theorem decodeOffset_eq {off : Offset} (h25 : fieldOf w 25 1 = off.iBit) (h0 : fieldOf w 0 12 = off.bits) :
    decodeOffset w = off := by
  cases off with
  | imm imm12 => rw [decodeOffset, flagOf_eq (b := false) h25, h0]; rfl
  | shifted rm sh amt =>
    obtain ⟨h7, h5, h4, h0⟩ := shiftedBits_eq_iff.mp h0.symm
    simp only [decodeOffset, flagOf_eq (b := true) h25, h7, h5, regOf_eq h0, Shift.ofCode_code, if_true]

/-- An offset with bit 25 set has bit 4 clear. -/
theorem Offset.flags {off : Offset} (h25 : fieldOf w 25 1 = off.iBit) (h0 : fieldOf w 0 12 = off.bits) :
    ¬ (flagOf w 25 = true ∧ flagOf w 4 = true) := by
  cases off with
  | imm imm12 => simp [h25, Offset.iBit]
  | shifted rm sh amt =>
    obtain ⟨-, -, h4, -⟩ := shiftedBits_eq_iff.mp h0.symm
    simp [h4]

theorem decodeOffset_fields (h : ¬ (flagOf w 25 = true ∧ flagOf w 4 = true)) :
    fieldOf w 25 1 = (decodeOffset w).iBit ∧ fieldOf w 0 12 = (decodeOffset w).bits := by
  unfold decodeOffset
  split_ifs with h25
  · exact ⟨fieldOf_eq_one_of_flagOf h25, (shiftedBits_eq_iff.mpr ⟨rfl, (Shift.code_ofCode _).symm,
      fieldOf_eq_zero_of_flagOf (by simpa [h25] using h), rfl⟩).symm⟩
  · exact ⟨fieldOf_eq_zero_of_flagOf (Bool.eq_false_of_not_eq_true h25), rfl⟩

end Operands

/-! ### The class of a word (R141, R147) -/

section Classes

variable {w : Word} {c : Cond}

theorem decodeWord_of_code (h : fieldOf w 28 4 = c.code) : decodeWord w = decodeClass c w := by
  rw [decodeWord, h, Cond.ofCode_code]

theorem decodeWord_of_nv (h : fieldOf w 28 4 = 0b1111#4) : decodeWord w = .nvAny (fieldOf w 0 28) := by
  rw [decodeWord, h]
  rfl

theorem decodeClass_swi (h : fieldOf w 24 4 = 0b1111#4) : decodeClass c w = .swi c (fieldOf w 0 24) := if_pos h

theorem decodeClass_cp15 (h : fieldOf w 24 4 = 0b1110#4) (hcp : fieldOf w 8 4 = 0b1111#4) (h4 : flagOf w 4 = true) :
    decodeClass c w = decodeCp15 c w := by
  simp [decodeClass, h, hcp, h4]

theorem decodeClass_branch (h : fieldOf w 25 3 = 0b101#3) : decodeClass c w = decodeBranch c w := by
  simp [fieldOf_succ_eq_iff, decodeClass] at h ⊢
  simp [h]

theorem decodeClass_block (h : fieldOf w 25 3 = 0b100#3) : decodeClass c w = decodeBlock c w := by
  simp [fieldOf_succ_eq_iff, decodeClass] at h ⊢
  simp [h]

theorem decodeClass_single (h : fieldOf w 26 2 = 0b01#2) (h4 : ¬ (flagOf w 25 = true ∧ flagOf w 4 = true)) :
    decodeClass c w = decodeSingle c w := by
  simp only [decodeClass, h, h4]
  simp [fieldOf_succ_eq_iff] at h ⊢
  simp [h]

theorem decodeClass_swap (h : fieldOf w 23 5 = 0b00010#5) (h20 : fieldOf w 20 2 = 0b00#2)
    (h4 : fieldOf w 4 8 = 0b00001001#8) : decodeClass c w = decodeSwap c w := by
  simp only [decodeClass, h, h20, h4]
  simp [fieldOf_succ_eq_iff] at h ⊢
  simp [h]

theorem decodeClass_multiply (h : fieldOf w 22 6 = 0b000000#6) (h4 : fieldOf w 4 4 = 0b1001#4) :
    decodeClass c w = decodeMultiply c w := by
  simp only [decodeClass, h, h4]
  simp [fieldOf_succ_eq_iff] at h ⊢
  simp [h]

/-- A single data swap word (R141 row 6). -/
def IsSwapWord (w : Word) : Prop :=
  fieldOf w 23 5 = 0b00010#5 ∧ fieldOf w 20 2 = 0b00#2 ∧ fieldOf w 4 8 = 0b00001001#8

/-- A multiply word (R141 row 7). -/
def IsMultiplyWord (w : Word) : Prop := fieldOf w 22 6 = 0b000000#6 ∧ fieldOf w 4 4 = 0b1001#4

theorem decodeClass_dataProcessing (h : fieldOf w 26 2 = 0b00#2) (hswap : ¬ IsSwapWord w)
    (hmul : ¬ IsMultiplyWord w) : decodeClass c w = decodeDataProcessing c w := by
  simp only [IsSwapWord, IsMultiplyWord] at hswap hmul
  simp only [decodeClass, h, hswap, hmul]
  simp [fieldOf_succ_eq_iff] at h ⊢
  simp [h]

/-- The undefined-instruction space (R148 a to d). -/
def IsUndefinedWord (w : Word) : Prop :=
  fieldOf w 25 3 = 0b011#3 ∧ flagOf w 4 = true ∨ fieldOf w 25 3 = 0b110#3 ∨
    fieldOf w 24 4 = 0b1110#4 ∧ flagOf w 4 = false ∨
    fieldOf w 24 4 = 0b1110#4 ∧ flagOf w 4 = true ∧ fieldOf w 8 4 ≠ 0b1111#4

theorem decodeClass_undefined (h : IsUndefinedWord w) : decodeClass c w = decodeUndefined c w := by
  rcases h with ⟨h, h4⟩ | h | ⟨h, h4⟩ | ⟨h, h4, hcp⟩
  · simp only [decodeClass, h4]
    simp [fieldOf_succ_eq_iff] at h ⊢
    simp [h]
  · simp [fieldOf_succ_eq_iff, decodeClass] at h ⊢
    simp [h]
  · simp only [decodeClass, h4]
    simp [fieldOf_succ_eq_iff] at h ⊢
    simp [h]
  · simp only [decodeClass, h4, hcp]
    simp [fieldOf_succ_eq_iff] at h ⊢
    simp [h]

/-- What no earlier class takes is the undefined-instruction space (R148). -/
theorem isUndefinedWord_of_no_class (hswi : fieldOf w 24 4 ≠ 0b1111#4)
    (hcp : ¬ (fieldOf w 24 4 = 0b1110#4 ∧ fieldOf w 8 4 = 0b1111#4 ∧ flagOf w 4 = true))
    (hbranch : fieldOf w 25 3 ≠ 0b101#3) (hblock : fieldOf w 25 3 ≠ 0b100#3)
    (hsingle : ¬ (fieldOf w 26 2 = 0b01#2 ∧ ¬ (flagOf w 25 = true ∧ flagOf w 4 = true)))
    (hdp : fieldOf w 26 2 ≠ 0b00#2) : IsUndefinedWord w := by
  have htop : ∀ x : BitVec 4, x ≠ 0b1111#4 → x.extractLsb' 1 3 ≠ 0b101#3 → x.extractLsb' 1 3 ≠ 0b100#3 →
      x.extractLsb' 2 2 ≠ 0b00#2 →
      x.extractLsb' 2 2 = 0b01#2 ∧ (x.extractLsb' 1 1 = 1#1 → x.extractLsb' 1 3 = 0b011#3) ∨
        x.extractLsb' 1 3 = 0b110#3 ∨ x = 0b1110#4 := by decide
  specialize htop (fieldOf w 24 4)
  simp only [fieldOf_fieldOf, Nat.reduceAdd, Nat.reduceLeDiff] at htop
  rcases htop hswi hbranch hblock hdp with ⟨h26, h25⟩ | h25 | h24
  · obtain ⟨hflag, h4⟩ := not_not.mp fun h => hsingle ⟨h26, h⟩
    exact .inl ⟨h25 (fieldOf_eq_one_of_flagOf hflag), h4⟩
  · exact .inr (.inl h25)
  · cases h4 : flagOf w 4 with
    | false => exact .inr (.inr (.inl ⟨h24, h4⟩))
    | true => exact .inr (.inr (.inr ⟨h24, h4, fun h => hcp ⟨h24, h, h4⟩⟩))

end Classes

/-! ### The two round trips, class by class -/

/-- `i` is a well-formed instruction with the word `w`. -/
def HasWord (i : Instr) (w : Word) : Prop := WellFormed i ∧ encode i = w

section SimpleClasses

variable {w : Word} {c : Cond}

/-! #### Single data transfer (R136) -/

theorem decodeWord_encodeSingle (c : Cond) (load byte p u wb : Bool) (rn rd : Reg) (off : Offset) :
    decodeWord (encodeSingle c (BitVec.ofBool load) (BitVec.ofBool byte) p u wb rn rd off) =
      if load then if byte then .ldrb c p u wb rn rd off else .ldr c p u wb rn rd off
      else if byte then .strb c p u wb rn rd off else .str c p u wb rn rd off := by
  generalize hw : encodeSingle c (BitVec.ofBool load) (BitVec.ofBool byte) p u wb rn rd off = w
  obtain ⟨h28, h26, h25, h24, h23, h22, h21, h20, h16, h12, h0⟩ := encodeSingle_eq_iff.mp hw
  rw [decodeWord_of_code h28, decodeClass_single h26 (Offset.flags h25 h0)]
  simp only [decodeSingle, flagOf_eq h24, flagOf_eq h23, flagOf_eq h22, flagOf_eq h21, flagOf_eq h20, regOf_eq h16,
    regOf_eq h12, decodeOffset_eq h25 h0]

theorem decodeSingle_hasWord (h28 : fieldOf w 28 4 = c.code) (h26 : fieldOf w 26 2 = 0b01#2)
    (h4 : ¬ (flagOf w 25 = true ∧ flagOf w 4 = true)) : HasWord (decodeSingle c w) w := by
  obtain ⟨h25, h0⟩ := decodeOffset_fields h4
  have henc : encodeSingle c (BitVec.ofBool (flagOf w 20)) (BitVec.ofBool (flagOf w 22)) (flagOf w 24) (flagOf w 23)
      (flagOf w 21) (regOf w 16) (regOf w 12) (decodeOffset w) = w :=
    encodeSingle_eq_iff.mpr ⟨h28, h26, h25, fieldOf_eq_ofBool w 24, fieldOf_eq_ofBool w 23, fieldOf_eq_ofBool w 22,
      fieldOf_eq_ofBool w 21, fieldOf_eq_ofBool w 20, rfl, rfl, h0⟩
  unfold decodeSingle
  cases h20 : flagOf w 20 <;> cases h22 : flagOf w 22 <;> rw [h20, h22] at henc <;> exact ⟨rfl, henc⟩

/-! #### Block data transfer (R137) -/

theorem decodeWord_encodeBlock (c : Cond) (load p u sb wb : Bool) (rn : Reg) (list : BitVec 16) :
    decodeWord (encodeBlock c (BitVec.ofBool load) p u sb wb rn list) =
      if load then .ldm c p u sb wb rn list else .stm c p u sb wb rn list := by
  generalize hw : encodeBlock c (BitVec.ofBool load) p u sb wb rn list = w
  obtain ⟨h28, h25, h24, h23, h22, h21, h20, h16, h0⟩ := encodeBlock_eq_iff.mp hw
  rw [decodeWord_of_code h28, decodeClass_block h25]
  simp only [decodeBlock, flagOf_eq h24, flagOf_eq h23, flagOf_eq h22, flagOf_eq h21, flagOf_eq h20, regOf_eq h16, h0]

theorem decodeBlock_hasWord (h28 : fieldOf w 28 4 = c.code) (h25 : fieldOf w 25 3 = 0b100#3) :
    HasWord (decodeBlock c w) w := by
  have henc : encodeBlock c (BitVec.ofBool (flagOf w 20)) (flagOf w 24) (flagOf w 23) (flagOf w 22) (flagOf w 21)
      (regOf w 16) (fieldOf w 0 16) = w :=
    encodeBlock_eq_iff.mpr ⟨h28, h25, fieldOf_eq_ofBool w 24, fieldOf_eq_ofBool w 23, fieldOf_eq_ofBool w 22,
      fieldOf_eq_ofBool w 21, fieldOf_eq_ofBool w 20, rfl, rfl⟩
  unfold decodeBlock
  cases h20 : flagOf w 20 <;> rw [h20] at henc <;> exact ⟨rfl, henc⟩

/-! #### Branch (R138) -/

theorem decodeWord_branchBits (c : Cond) (link : Bool) (off24 : BitVec 24) :
    decodeWord (c.code ++ 0b101#3 ++ BitVec.ofBool link ++ off24) = if link then .bl c off24 else .b c off24 := by
  generalize hw : c.code ++ 0b101#3 ++ BitVec.ofBool link ++ off24 = w
  obtain ⟨h28, h25, h24, h0⟩ := branchBits_eq_iff.mp hw
  rw [decodeWord_of_code h28, decodeClass_branch h25]
  simp only [decodeBranch, flagOf_eq h24, h0]

theorem decodeBranch_hasWord (h28 : fieldOf w 28 4 = c.code) (h25 : fieldOf w 25 3 = 0b101#3) :
    HasWord (decodeBranch c w) w := by
  have henc : c.code ++ 0b101#3 ++ BitVec.ofBool (flagOf w 24) ++ fieldOf w 0 24 = w :=
    branchBits_eq_iff.mpr ⟨h28, h25, fieldOf_eq_ofBool w 24, rfl⟩
  unfold decodeBranch
  cases h24 : flagOf w 24 <;> rw [h24] at henc <;> exact ⟨rfl, henc⟩

/-! #### Coprocessor-15 register transfer (R140) -/

theorem decodeWord_encodeCp15 (c : Cond) (load : Bool) (opc1 opc2 : BitVec 3) (crn crm : BitVec 4) (rd : Reg) :
    decodeWord (encodeCp15 c (BitVec.ofBool load) opc1 crn rd opc2 crm) =
      if load then .mrc c opc1 crn rd opc2 crm else .mcr c opc1 crn rd opc2 crm := by
  generalize hw : encodeCp15 c (BitVec.ofBool load) opc1 crn rd opc2 crm = w
  obtain ⟨h28, h24, h21, h20, h16, h12, h8, h5, h4, h0⟩ := encodeCp15_eq_iff.mp hw
  rw [decodeWord_of_code h28, decodeClass_cp15 h24 h8 (flagOf_eq (b := true) h4)]
  simp only [decodeCp15, flagOf_eq h20, h21, h16, regOf_eq h12, h5, h0]

theorem decodeCp15_hasWord (h28 : fieldOf w 28 4 = c.code) (h24 : fieldOf w 24 4 = 0b1110#4)
    (h8 : fieldOf w 8 4 = 0b1111#4) (h4 : flagOf w 4 = true) : HasWord (decodeCp15 c w) w := by
  have henc : encodeCp15 c (BitVec.ofBool (flagOf w 20)) (fieldOf w 21 3) (fieldOf w 16 4) (regOf w 12) (fieldOf w 5 3)
      (fieldOf w 0 4) = w :=
    encodeCp15_eq_iff.mpr ⟨h28, h24, rfl, fieldOf_eq_ofBool w 20, rfl, rfl, h8, rfl, fieldOf_eq_one_of_flagOf h4, rfl⟩
  unfold decodeCp15
  cases h20 : flagOf w 20 <;> rw [h20] at henc <;> exact ⟨rfl, henc⟩

/-! #### Multiply (R134) -/

theorem decodeWord_encodeMultiply (c : Cond) (acc sf : Bool) (rd rs rm : Reg) (rn : BitVec 4) :
    decodeWord (encodeMultiply c (BitVec.ofBool acc) sf rd rn rs rm) =
      if acc then .mla c sf rd rn.toFin rs rm else .mul c sf rd rn rs rm := by
  generalize hw : encodeMultiply c (BitVec.ofBool acc) sf rd rn rs rm = w
  obtain ⟨h28, h22, h21, h20, h16, h12, h8, h4, h0⟩ := encodeMultiply_eq_iff.mp hw
  rw [decodeWord_of_code h28, decodeClass_multiply h22 h4]
  simp only [decodeMultiply, flagOf_eq h21, flagOf_eq h20, regOf_eq h16, regOf_eq (r := rn.toFin) h12, h12, regOf_eq h8,
    regOf_eq h0]

theorem decodeMultiply_hasWord (h28 : fieldOf w 28 4 = c.code) (h : IsMultiplyWord w) :
    HasWord (decodeMultiply c w) w := by
  have henc : encodeMultiply c (BitVec.ofBool (flagOf w 21)) (flagOf w 20) (regOf w 16) (fieldOf w 12 4) (regOf w 8)
      (regOf w 0) = w :=
    encodeMultiply_eq_iff.mpr ⟨h28, h.1, fieldOf_eq_ofBool w 21, fieldOf_eq_ofBool w 20, rfl, rfl, rfl, h.2, rfl⟩
  unfold decodeMultiply
  cases h21 : flagOf w 21 <;> rw [h21] at henc <;> exact ⟨rfl, henc⟩

/-! #### Single data swap (R135) -/

theorem decodeWord_encodeSwap (c : Cond) (byte : Bool) (rn rd rm : Reg) :
    decodeWord (encodeSwap c (BitVec.ofBool byte) rn rd rm) = if byte then .swpb c rn rd rm else .swp c rn rd rm := by
  generalize hw : encodeSwap c (BitVec.ofBool byte) rn rd rm = w
  obtain ⟨h28, h23, h22, h20, h16, h12, h4, h0⟩ := encodeSwap_eq_iff.mp hw
  rw [decodeWord_of_code h28, decodeClass_swap h23 h20 h4]
  simp only [decodeSwap, flagOf_eq h22, regOf_eq h16, regOf_eq h12, regOf_eq h0]

theorem decodeSwap_hasWord (h28 : fieldOf w 28 4 = c.code) (h : IsSwapWord w) : HasWord (decodeSwap c w) w := by
  obtain ⟨h23, h20, h4⟩ := h
  have henc : encodeSwap c (BitVec.ofBool (flagOf w 22)) (regOf w 16) (regOf w 12) (regOf w 0) = w :=
    encodeSwap_eq_iff.mpr ⟨h28, h23, fieldOf_eq_ofBool w 22, h20, rfl, rfl, h4, rfl⟩
  unfold decodeSwap
  cases h22 : flagOf w 22 <;> rw [h22] at henc <;> exact ⟨rfl, henc⟩

/-! #### Software interrupt (R139), the undefined space (R148) and the condition NV (R147) -/

theorem decodeWord_encode_swi (c : Cond) (comment : BitVec 24) :
    decodeWord (encode (.swi c comment)) = .swi c comment := by
  obtain ⟨h28, h24, h0⟩ := encode_swi_eq_iff.mp (Eq.refl (encode (.swi c comment)))
  rw [decodeWord_of_code h28, decodeClass_swi h24, h0]

theorem decodeWord_encode_nvAny (low28 : BitVec 28) : decodeWord (encode (.nvAny low28)) = .nvAny low28 := by
  obtain ⟨h28, h0⟩ := encode_nvAny_eq_iff.mp (Eq.refl (encode (.nvAny low28)))
  rw [decodeWord_of_nv h28, h0]

theorem decodeWord_encode_undefined011x1 (c : Cond) (hi : BitVec 20) (lo : BitVec 4) :
    decodeWord (encode (.undefined011x1 c hi lo)) = .undefined011x1 c hi lo := by
  generalize hw : encode (.undefined011x1 c hi lo) = w
  obtain ⟨h28, h25, h5, h4, h0⟩ := encode_undefined011x1_eq_iff.mp hw
  rw [decodeWord_of_code h28, decodeClass_undefined (.inl ⟨h25, flagOf_eq (b := true) h4⟩), decodeUndefined, if_pos h25,
    h5, h0]

theorem decodeWord_encode_undefinedLdcStc (c : Cond) (low25 : BitVec 25) :
    decodeWord (encode (.undefinedLdcStc c low25)) = .undefinedLdcStc c low25 := by
  generalize hw : encode (.undefinedLdcStc c low25) = w
  obtain ⟨h28, h25, h0⟩ := encode_undefinedLdcStc_eq_iff.mp hw
  rw [decodeWord_of_code h28, decodeClass_undefined (.inr (.inl h25)), decodeUndefined, h25, h0]
  rfl

/-- Words with bits 27:24 = 1110 are not in the ways (a) and (b) of the undefined space. -/
theorem decodeUndefined_of_1110 (h24 : fieldOf w 24 4 = 0b1110#4) :
    decodeUndefined c w = if flagOf w 4 then
        .undefinedMrcMcrNotP15 c (fieldOf w 12 12) (fieldOf w 8 4) (fieldOf w 5 3) (fieldOf w 0 4)
      else .undefinedCdp c (fieldOf w 5 19) (fieldOf w 0 4) := by
  have h25 : fieldOf w 25 3 = 0b111#3 := fieldOf_within h24 (k := 1) (by decide)
  rw [decodeUndefined, h25]
  rfl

::::::::

WHAT YOU NEED TO DO |
Filter the listing above down to the lines that contain the word "flags".

FINISHED TASK |
theorem Offset.flags {off : Offset} (h25 : fieldOf w 25 1 = off.iBit) (h0 : fieldOf w 0 12 = off.bits) :
  rw [decodeWord_of_code h28, decodeClass_single h26 (Offset.flags h25 h0)]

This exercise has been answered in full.